After a period of more subdued wireless promotions, mobile operators introduced steep discounts last year, and initial announcements Tuesday after Apple Inc.’s AAPL, -1.83% iPhone event indicate the likes of AT&T Inc. T, -0.25%, Verizon Communications Inc. VZ, -0.28% and T-Mobile U.S. Inc. TMUS, -0.71% will do so again this year. The wireless companies have spent heavily to build out their 5G networks and want to shore up their customer bases as more people gain access to 5G connectivity through Apple’s new iPhone 13 lineup.

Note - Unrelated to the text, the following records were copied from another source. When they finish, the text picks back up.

/-! `lcPack` -/

@[simp] theorem lcPack_cfg : (lcPack s).cfg = s.cfg := rfl
@[simp] theorem lcPack_sample : (lcPack s).sample = s.sample := rfl
@[simp] theorem lcPack_held : (lcPack s).held = s.held := rfl
@[simp] theorem lcPack_inbox : (lcPack s).inbox = s.inbox := rfl
@[simp] theorem lcPack_navail : (lcPack s).navail = s.navail := rfl
@[simp] theorem lcPack_cur : (lcPack s).cur = s.cur := rfl
@[simp] theorem lcPack_stage : (lcPack s).stage = s.stage := rfl
@[simp] theorem lcPack_win : (lcPack s).win = s.win := rfl
@[simp] theorem lcPack_pb : (lcPack s).pb = s.pb := rfl
@[simp] theorem lcPack_raw : (lcPack s).raw = packFrame s.pb := rfl
@[simp] theorem lcPack_crc : (lcPack s).crc = s.crc := rfl
@[simp] theorem lcPack_v0 : (lcPack s).v0 = s.v0 := rfl
@[simp] theorem lcPack_v1 : (lcPack s).v1 = s.v1 := rfl
@[simp] theorem lcPack_sum : (lcPack s).sum = s.sum := rfl
@[simp] theorem lcPack_lcerr : (lcPack s).lcerr = s.lcerr := rfl
@[simp] theorem lcPack_crcok : (lcPack s).crcok = s.crcok := rfl
@[simp] theorem lcPack_record : (lcPack s).record = s.record := rfl
@[simp] theorem lcPack_frames : (lcPack s).frames = s.frames := rfl
@[simp] theorem lcPack_consumed : (lcPack s).consumed = s.consumed := rfl
@[simp] theorem lcPack_matched : (lcPack s).matched = s.matched := rfl
@[simp] theorem lcPack_found : (lcPack s).found = s.found := rfl
@[simp] theorem lcPack_foundAt : (lcPack s).foundAt = s.foundAt := rfl
@[simp] theorem lcPack_symbol : (lcPack s).symbol = s.symbol := rfl
@[simp] theorem lcPack_text : (lcPack s).text = s.text := rfl
@[simp] theorem lcPack_failure : (lcPack s).failure = s.failure := rfl

/-! `crcCheck` -/

@[simp] theorem crcCheck_cfg : (crcCheck s).cfg = s.cfg := rfl
@[simp] theorem crcCheck_sample : (crcCheck s).sample = s.sample := rfl
@[simp] theorem crcCheck_held : (crcCheck s).held = s.held := rfl
@[simp] theorem crcCheck_inbox : (crcCheck s).inbox = s.inbox := rfl
@[simp] theorem crcCheck_navail : (crcCheck s).navail = s.navail := rfl
@[simp] theorem crcCheck_cur : (crcCheck s).cur = s.cur := rfl
@[simp] theorem crcCheck_stage : (crcCheck s).stage = s.stage := rfl
@[simp] theorem crcCheck_win : (crcCheck s).win = s.win := rfl
@[simp] theorem crcCheck_pb : (crcCheck s).pb = s.pb := rfl
@[simp] theorem crcCheck_raw : (crcCheck s).raw = s.raw := rfl
@[simp] theorem crcCheck_crc : (crcCheck s).crc = residue s.raw := rfl
@[simp] theorem crcCheck_v0 : (crcCheck s).v0 = s.v0 := rfl
@[simp] theorem crcCheck_v1 : (crcCheck s).v1 = s.v1 := rfl
@[simp] theorem crcCheck_sum : (crcCheck s).sum = s.sum := rfl
@[simp] theorem crcCheck_lcerr : (crcCheck s).lcerr = s.lcerr := rfl
@[simp] theorem crcCheck_crcok : (crcCheck s).crcok = residueIsZero (residue s.raw) := rfl
@[simp] theorem crcCheck_record : (crcCheck s).record = s.record := rfl
@[simp] theorem crcCheck_frames : (crcCheck s).frames = s.frames := rfl
@[simp] theorem crcCheck_consumed : (crcCheck s).consumed = s.consumed := rfl
@[simp] theorem crcCheck_matched : (crcCheck s).matched = s.matched := rfl
@[simp] theorem crcCheck_found : (crcCheck s).found = s.found := rfl
@[simp] theorem crcCheck_foundAt : (crcCheck s).foundAt = s.foundAt := rfl
@[simp] theorem crcCheck_symbol : (crcCheck s).symbol = s.symbol := rfl
@[simp] theorem crcCheck_text : (crcCheck s).text = s.text := rfl
@[simp] theorem crcCheck_failure : (crcCheck s).failure = s.failure := rfl
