/-- Decryption ends with the sum 0 that encryption starts with, so encryption goes the same rounds back (R208). -/
theorem encBlock_decBlock (key : Key) (rounds : Nat) (v0 v1 : Word) :
    encBlock key rounds (decBlock key rounds v0 v1).v0 (decBlock key rounds v0 v1).v1 =
      { v0 := v0, v1 := v1, sum := startSum rounds } := by
  have hstart : (⟨(decBlock key rounds v0 v1).v0, (decBlock key rounds v0 v1).v1, 0⟩ : Block) =
      decBlock key rounds v0 v1 := by rw [← decBlock_sum key rounds v0 v1]
  unfold encBlock
  rw [hstart]
  unfold decBlock
  exact repeatRound_repeatRound (eroundBlock_droundBlock key) rounds _

/-- Encryption ends with the sum that decryption starts with, so decryption goes the same rounds back (R208). -/
theorem decBlock_encBlock (key : Key) (rounds : Nat) (v0 v1 : Word) :
    decBlock key rounds (encBlock key rounds v0 v1).v0 (encBlock key rounds v0 v1).v1 =
      { v0 := v0, v1 := v1, sum := 0 } := by
  have hstart : (⟨(encBlock key rounds v0 v1).v0, (encBlock key rounds v0 v1).v1, startSum rounds⟩ : Block) =
      encBlock key rounds v0 v1 := by rw [← encBlock_sum key rounds v0 v1]
  unfold decBlock
  rw [hstart]
  unfold encBlock
  exact repeatRound_repeatRound (droundBlock_eroundBlock key) rounds _

/-- Settles O39: each operation hands the other the block it began with. -/
theorem encryptionAndDecryptionAreInverse : Obligations.EncryptionAndDecryptionAreInverse := by
  intro s key rounds
  rw [does_iff_of_exec (exec_xteaDec key rounds s), does_iff_of_exec (exec_xteaEnc key rounds _),
    does_iff_of_exec (exec_xteaEnc key rounds s), does_iff_of_exec (exec_xteaDec key rounds _)]
  have henc := encBlock_decBlock (keyFile s.cfg key) rounds s.v0 s.v1
  have hdec := decBlock_encBlock (keyFile s.cfg key) rounds s.v0 s.v1
  exact ⟨⟨congrArg Block.v0 henc, congrArg Block.v1 henc⟩, congrArg Block.v0 hdec, congrArg Block.v1 hdec⟩

/-! ### The write-back -/

/-- Byte `k` of a written region, by its place in the region. -/
theorem writeRegion_at (raw : Vector Byte 29) (o : Fin 22) (v : Fin 8 → Byte) {k : Nat} (hk : k < 29) (j : Fin 8)
    (h : k = o.val + j.val) : (writeRegion raw o v)[k] = v j := by
  subst h
  exact writeRegion_inside raw o v j

section
variable (v0 v1 : Word) (j : Fin 4)

/-- `REV_WORD`: each word with its most significant byte first, `V0` first (R200). -/
theorem wbByte_revWord :
    wbByte .revWord v0 v1 ⟨3 - j.val, by omega⟩ = wordByte v0 j.val ∧
    wbByte .revWord v0 v1 ⟨7 - j.val, by omega⟩ = wordByte v1 j.val := by
  unfold wbByte
  fin_cases j <;> exact ⟨rfl, rfl⟩

/-- `REV_BLOCK`: each word with its most significant byte first, `V1` first (R200). -/
theorem wbByte_revBlock :
    wbByte .revBlock v0 v1 ⟨7 - j.val, by omega⟩ = wordByte v0 j.val ∧
    wbByte .revBlock v0 v1 ⟨3 - j.val, by omega⟩ = wordByte v1 j.val := by
  unfold wbByte
  fin_cases j <;> exact ⟨rfl, rfl⟩

/-- `NATURAL`: each word with its least significant byte first, `V0` first (R200, log 9). -/
theorem wbByte_natural :
    wbByte .natural v0 v1 ⟨j.val, by omega⟩ = wordByte v0 j.val ∧
    wbByte .natural v0 v1 ⟨4 + j.val, by omega⟩ = wordByte v1 j.val := by
  unfold wbByte
  fin_cases j <;> exact ⟨rfl, rfl⟩

end
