/-! ### Link control words (03 Table 3.7) -/

/-- A link control word with its CRC-16 over bits [47:0]. -/
def linkWord (body : Nat) : DWord :=
  BitVec.ofNat 64 (body % 2 ^ 48 + (crc16 (leBytes 6 body)).toNat * 2 ^ 48)

/-- The TYPE of a word whose CRC holds. -/
def linkWordType (w : DWord) : Option Nat :=
  if (crc16 (leBytes 6 (bits w 0 48))).toNat = bits w 48 16 then some (bits w 0 4) else none

/-- Send a link control word. -/
def Machine.sendWord (m : Machine) (p body : Nat) : Machine := m.emit (.linkWord p (linkWord body))

/-- Send an ACK of the last frame received in order. -/
def Machine.sendAck (m : Machine) (p lsn : Nat) : Machine := m.sendWord p (0x1 + lsn * 16)

/-- Send a NAK with the LSN expected next. -/
def Machine.sendNak (m : Machine) (p lsn : Nat) : Machine := m.sendWord p (0x2 + lsn * 16)

/-- Send a CREDIT word with a running count. -/
def Machine.sendCredit (m : Machine) (p vc count : Nat) : Machine :=
  m.sendWord p (0x3 + count % 4096 * 16 + vc * 2 ^ 16)

/-- Send a RETRAIN_REQ. -/
def Machine.sendRetrainReq (m : Machine) (p reason : Nat) : Machine :=
  m.sendWord p (0x4 + m.node.toNat * 16 + reason * 2 ^ 20 + (m.port p).stat.rxGood.toNat * 2 ^ 24)

/-- Send a GOING_DOWN. -/
def Machine.sendGoingDown (m : Machine) (p reason : Nat) : Machine := m.sendWord p (0x5 + reason * 16)

/-- Discard an item under SHR_PROTO (03 Table 3.9). -/
def Machine.protoDiscard (m : Machine) (p : Nat) : Machine :=
  (m.modPort p fun r => { r with cnt := { r.cnt with proto := satAdd32 r.cnt.proto 1 } }).raise (srcShr p 5) p

/-- Handle a received word of a type: a bad CRC discards it, a reserved TYPE is SHR_PROTO, and another type than the
command's is not this event. -/
def Machine.onWord (m : Machine) (p type : Nat) (w : DWord) (f : Machine → Machine) : Machine :=
  if (m.port p).stat.state = .active ∨ (m.port p).stat.state = .retrain then
    match linkWordType w with
    | none => m
    | some t => if 5 < t then m.protoDiscard p else if t = type then f m else m
  else m

/-! ### Fast retrain and replay -/

/-- Ask for a fast retrain: the port stops sending envelopes (03 R88, R89). -/
def Machine.startRetrain (m : Machine) (p reason : Nat) : Machine :=
  if (m.port p).stat.state = .active then
    (m.modPort p fun r =>
      { r with stat := { r.stat with state := .retrain }, rt := { own := some reason, leads := false } }).sendRetrainReq
      p reason
  else m

/-- An envelope's trailer (03 Table 3.6). -/
def trailerOf (e : Envelope) : DWord :=
  let low := e.lsn % 1024 + e.vc % 8 * 1024
  BitVec.ofNat 64 (low + (crc32 (frameBytes e.frame ++ leBytes 4 low)).toNat * 2 ^ 32)

/-- Put an envelope on the wire. -/
def Machine.sendEnvelope (m : Machine) (p : Nat) (e : Envelope) : Machine := m.emit (.envelope p e (trailerOf e))

/-- The replay limit of R94. -/
def replayLimit : Nat := 4

/-- Count a replay; more than 16 within 1 ms raise SHR_CORR (03 R102, R103). -/
def Machine.countReplay (m : Machine) (p : Nat) : Machine :=
  let recent := ((m.port p).cnt.replayTimes.filter fun t => decide (m.ns < t.toNat + 1000000)) ++ [m.time.now]
  let m := m.modPort p fun r =>
    { r with cnt := { r.cnt with replay := satAdd32 r.cnt.replay 1
                                 replayTimes := if 16 < recent.length then [] else recent } }
  if 16 < recent.length then m.raise (srcShr p 0) p else m

/-- Replay from an LSN, in order, as soon as the wire and the slots allow (05 R148); the fourth consecutive replay without ACK progress
asks for a retrain (03 R88, R94). -/
def Machine.replayFrom (m : Machine) (p lsn : Nat) : Machine :=
  let r := m.port p
  let m := m.countReplay p
  let m := m.modPort p fun r => { r with tx := { r.tx with replays := r.tx.replays + 1, resend := some lsn } }
  if replayLimit ≤ r.tx.replays + 1 then m.startRetrain p 0x1 else m

/-! ### Arbitration (03 R92, R99, R100; 05 R146; 07 R217) -/

/-- The retry buffer's limits: envelopes and bytes (03 R92, R106). -/
def retryLimits (backstay : Bool) : Nat × Nat := if backstay then (896, 262144) else (128, 32768)

/-- Bytes of an envelope: the frame and its 8-byte trailer (03 R91). -/
def envelopeBytes (f : Frame) : Nat := frameLen f + 8

/-- Time of a number of bytes on a port, in ps, at the rate after FEC (03 Table 3.1). -/
def wirePs (gen width bytes : Nat) : Nat :=
  if width = 0 then 0 else bytes * 8 * 40000 / ((if gen = 2 then 4233 else 2116) * width)
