/-- A slot with the members, orders and tree that the active epoch gives its stream (05 R158, 07 R227); frames that have
arrived stay with their sense. -/
def Machine.collOrder (m : Machine) (r : CollRec) : CollRec :=
  let tag := (m.ctxAt r.ctx).base.tag
  let e := (m.activeBank.prep.flows.find? fun e => e.tag == tag && e.stream == r.stream).getD
    { tag := tag, stream := r.stream, pattern := 0, plane := 0, ring := [], parents := [], members := [m.node] }
  let half := min r.bytes (ceilDiv (ceilDiv r.bytes 2) 256 * 256)
  let senses := if e.pattern = 3 then [(e.ring, 0, half), (e.ring.reverse, half, r.bytes - half)] else [(e.ring, 0, r.bytes)]
  { r with
    die := e.plane
    members := if isRing r.op then e.ring else e.members
    senses := (senses.zipIdx).map fun p =>
      { order := p.1.1, lo := p.1.2.1, len := p.1.2.2, sent := 0, held := 0,
        frames := ((r.senses[p.2]?).map (·.frames)).getD [] }
    parent := (e.parents.find? fun p => p.1 == m.node).map (·.2)
    children := (e.members.filter fun n => e.parents.contains (n, m.node)) }

/-- Begin an operation at this member as a step that carries it is armed, or as its first frame arrives at a member that
only receives (10 R314). -/
def Machine.collStart (m : Machine) (s : Nat) (r : CollRec) : Machine :=
  let r := { m.collOrder r with busy := true, data := [], supplied := 0, landed := 0, stage := 0 }
  m.collAdvance s r (collFuel r)

/-- A COLL_OUT token supplies the next bytes of the operand (09 R276, 10 R314). An operation with one member has completed already, its operand left as
it is: the bytes stand in the COLL_IN slots as they come (07 R229). -/
def Machine.collSupply (m : Machine) (s : Nat) (bs : List Byte) : Machine :=
  match m.collAt s with
  | none => m
  | some r =>
    let bs := bs.take (r.operand - r.supplied)
    let r := { r with data := r.data ++ bs, supplied := r.supplied + bs.length }
    if r.lone then (m.collLand r).setColl s (some r) else m.collAdvance s r (collFuel r)

/-- Begin the operation of a member that only receives (10 R314). -/
def Machine.collBegin (m : Machine) (s : Nat) (r : CollRec) : Machine :=
  let r := { m.collOrder r with busy := true, data := [], supplied := r.bytes, landed := 0, stage := 0 }
  m.collAdvance s r (collFuel r)

/-- Whether a slot waits to begin what it only receives: a BROADCAST that is idle with frames at hand, its earlier tokens freed. -/
def CollRec.toBegin (r : CollRec) : Bool := !r.busy && r.op == 4 && r.landed == 0 && !r.got.isEmpty

/-- The first sense whose predecessor sent a frame and whose round it can belong to. -/
def Machine.senseOf (m : Machine) (r : CollRec) (src : NodeId) (round : Nat) : Option Nat :=
  (List.range r.senses.length).find? fun i => match r.senses[i]? with
    | none => false
    | some x =>
      let n := x.order.length
      let k := m.posIn x.order
      let j := chunkToSend r.op n ((k + n - 1) % max 1 n) round
      x.order.getD ((k + n - 1) % max 1 n) 0 == src &&
        (messageOf (chunkLen x.len n j) ((x.frames.filter fun f => f.1 == round).map (·.2))).isNone

/-- Take a COLL frame: keep it with its round, and advance (07 R228). A frame begins the operation at a member that only receives, once the tokens of its
last one are freed. -/
def Machine.collFrame (m : Machine) (f : Frame) : Machine :=
  if !(m.boundFor f kindColl) then m.staleDrop (frStream f)
  else match m.collOf (frStream f) with
    | none => m.staleDrop (frStream f)
    | some (s, r0) =>
      let m := m.luffStep (172 + s)
      let r := r0
      let r :=
        if isRing r.op then
          match m.senseOf r (frSrc f) (frOpx f) with
          | some i => match r.senses[i]? with
            | some x => { r with senses := r.senses.set i { x with frames := x.frames ++ [(frOpx f, frSeq f, frLast f, f.payload)] } }
            | none => r
          | none => r
        else { r with got := r.got ++ [(frSrc f, frSeq f, frLast f, f.payload)] }
      if r.toBegin then m.collBegin s r else m.collAdvance s r (collFuel r)

/-- Free k of a collective's landed COLL_IN tokens (10 R314); frames that have waited for it begin the next operation of a member that only receives. -/
def Machine.collFree (m : Machine) (s k : Nat) : Machine :=
  match m.collAt s with
  | some r =>
    let r := { r with landed := r.landed - k }
    if r.toBegin then m.collBegin s r else m.setColl s (some r)
  | none => m

/-- Abort the operation of a stream at this member (07 R235). -/
def Machine.collAbort (m : Machine) (n : Nat) : Machine :=
  match m.collOf n with
  | some (s, r) =>
    m.setColl s (some { r with busy := false, supplied := 0, data := [], got := [], landed := 0, stage := 0
                               senses := r.senses.map fun x => { x with sent := 0, held := 0, frames := [] } })
  | none => m

/-- Whether the armed or running step of a context counts tokens on an OUT or IN stream. -/
def Machine.runUses (m : Machine) (c n : Nat) : Bool :=
  match (m.ctxAt c).xc.image, (m.ctxAt c).xc.run with
  | some b, some r => (((b.img.steps[r.step]?).map (·.counts)).getD []).any fun p => p.2 != 0 && match b.chan? p.1 with
    | some ch => (ch.kind == 1 || ch.kind == 2) && b.streamBase + ch.ref == n
    | none => false
  | _, _ => false

/-- Whether a stream has an operation in progress: a collective that runs, or an OUT or IN stream that the armed or running step uses or whose tokens
have landed (07 R234). DEDUCED (log 48). -/
def Machine.flowBusy (m : Machine) (n : Nat) : Bool :=
  let r := m.strmAt n
  r.state == .bound &&
    ((r.kind == kindColl && ((m.collOf n).any fun e => e.2.busy)) || ((r.kind == kindOut || r.kind == kindIn) && m.runUses r.ctx n) ||
      (r.kind == kindIn && decide (0 < r.landed)))

/-- The planned streams of a context with an operation in progress. -/
def Machine.busyFlows (m : Machine) (c : Nat) : List Nat := (m.streamsOf c).filter m.flowBusy

/-- Report streams of a context to the master for abort. -/
def Machine.reportEach (m : Machine) (c : Nat) (l : List Nat) : Machine :=
  l.foldl (fun m n => m.reportFlow ((m.ctxAt c).base.tag) n (m.flowGen n)) m

/-- Report every planned stream of a context with an operation in progress to the master for abort (07 R234, 09 R287). -/
def Machine.reportFlows (m : Machine) (c : Nat) : Machine := m.reportEach c (m.busyFlows c)

end Sys2Proof.Machine
end

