-- ==== Sys2Proof/Machine/Corner.lean ====
section
/-!
DEFINITION. The corner monitors of the compute dies: undervoltage, over-temperature, thermal hold and trip (02 R63–R65).
-/
namespace Sys2Proof.Machine

/-- Whether compute die d is present. -/
def Machine.hasDie (m : Machine) (d : Nat) : Bool := bitAt m.fuse.cdieMask d

/-- A monitor of die d trips: every released step with tiles of its partition there is off-corner (02 R64). -/
def Machine.markOffCorner (m : Machine) (d : Nat) : Machine :=
  (tkeys m.ctx).foldl (fun m c =>
    if (m.partDies (m.ctxPart c)).contains d then
      m.modRun c fun r => if r.released then { r with offCorner := setBit r.offCorner d true } else r
    else m) m

/-- Change REEF_CORNER_STAT (02 Table 2.12) when die d is present. -/
def Machine.modCorner (m : Machine) (d : CDie) (f : Corner → Corner) : Machine :=
  if m.hasDie d.val then { m with corner := f m.corner } else m

/-- The undervoltage monitor trips (02 R63). -/
def execUvMonitorTrip (d : CDie) (s : State) : Host.Outcome State Fault Refusal :=
  let m := s.m.modCorner d fun c => { c with uv := setBit c.uv d.val true, uvSeen := setBit c.uvSeen d.val true }
  done s (if s.m.hasDie d.val then (m.markOffCorner d.val).modRdie d.val fun r => { r with okSince := none } else m)

/-- The undervoltage monitor clears (02 R63). -/
def execUvMonitorClear (d : CDie) (s : State) : Host.Outcome State Fault Refusal :=
  done s (s.m.modCorner d fun c => { c with uv := setBit c.uv d.val false })

/-- The over-temperature monitor trips (02 R63). -/
def execOtMonitorTrip (d : CDie) (s : State) : Host.Outcome State Fault Refusal :=
  let m := s.m.modCorner d fun c => { c with ot := setBit c.ot d.val true, otSeen := setBit c.otSeen d.val true }
  done s (if s.m.hasDie d.val then m.markOffCorner d.val else m)

/-- The over-temperature monitor clears (02 R63). -/
def execOtMonitorClear (d : CDie) (s : State) : Host.Outcome State Fault Refusal :=
  done s (s.m.modCorner d fun c => { c with ot := setBit c.ot d.val false })

/-- 93 °C: Reef stops releasing steps of the partitions with tiles on the die (02 R65). -/
def execThermalHoldStart (d : CDie) (s : State) : Host.Outcome State Fault Refusal :=
  done s (s.m.modCorner d fun c => { c with thermHold := setBit c.thermHold d.val true })

/-- 91 °C: releases resume (02 R65). -/
def execThermalHoldEnd (d : CDie) (s : State) : Host.Outcome State Fault Refusal :=
  done s (s.m.modCorner d fun c => { c with thermHold := setBit c.thermHold d.val false })

/-- 105 °C: the thermal-trip source of the die enters at C4 (02 R65). -/
def execThermalTrip (d : CDie) (s : State) : Host.Outcome State Fault Refusal :=
  done s (if s.m.hasDie d.val then s.m.raise (492 + d.val) d.val else s.m)

end Sys2Proof.Machine
end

Apple is likely to benefit from the heavy discounting at carriers since the wireless companies will subsidize the upgrades for a phone lineup that doesn’t offer too many flashy new features, relative to last year’s models. The deals could be a mixed bag for the carriers, helping them to keep and attract customers, but at the expense of margins.

For more: The return of subsidies is good for Apple and consumers, but not mobile carriers

In general, the carrier promotions promise customers sizable bill credits with trade-ins of some older devices. The deals vary by carrier—and sometimes by whether or not you purchase the phone directly through a wireless company or go through Apple’s own channels — but could lead to virtually free iPhones.

AT&T has a deal for the iPhone 13 Pro and iPhone 13 Pro Max that will give new and existing customers up to $1,000 off a new device with a trade-in, offering the chance for eligible customers to get the $999 iPhone 13 Pro essentially for free through bill credits. Another deal offers savings of up to $700 on an iPhone 13 mini or iPhone 13 if a customer trades in an older device, and the iPhone 13 mini begins at $699. The deals for the whole iPhone 13 family are listed on Apple’s site and mentioned on AT&T’s.

Apple’s website also lists an iPhone 13 deal from T-Mobile that offers existing T-Mobile and Sprint customers $700 off an iPhone 13 series phone if they trade in an iPhone X and keep or switch to the company’s Magenta Max plan. The discount would consist of $500 in bill credits and a $200 Apple trade-in credit, according to a description on the site. Consumers are eligible for larger discounts if they trade in newer models.

The carrier also debuted a program it called Forever Upgrade, which will let new and existing customers trade in some older devices and receive a free iPhone 13 Pro, or up to $1,000 off phones from the iPhone 12 and 13 series, when moving to or staying on certain plans and obtaining the phone from T-Mobile directly. The “forever” part of the tagline refers to an arrangement through which consumers would “lock in up to $800” off in trade-in value toward a new iPhone every two years afterward.

Verizon will give new and current customers up to $800 off the iPhone 13 lineup with certain trade-ins on some of its unlimited plans and provide up to $500 toward the cost of switching carriers.

Existing customers purchasing through Apple’s site can save up to $700 on new phones from the lineup, according to Apple, which offers its own subscription and trade-in programs as well.

Carriers have been pushed into subsidies and greater competition for customers by the price of the industry’s build-out of 5G wireless networks, and the subsequent need to push more customers onto pricier unlimited plans.

In-depth: Will 5G ever live up to the hype?

The Federal Communications Commission disclosed in February that wireless companies spent more than $80 billion at a crucial auction for spectrum that would help them build out their 5G networks. Verizon spent upward of $45 billion, while AT&T spent more than $23 billion. T-Mobile spent $9.3 billion but already had a sizable amount of mid-band spectrum owing to its blockbuster deal for Sprint.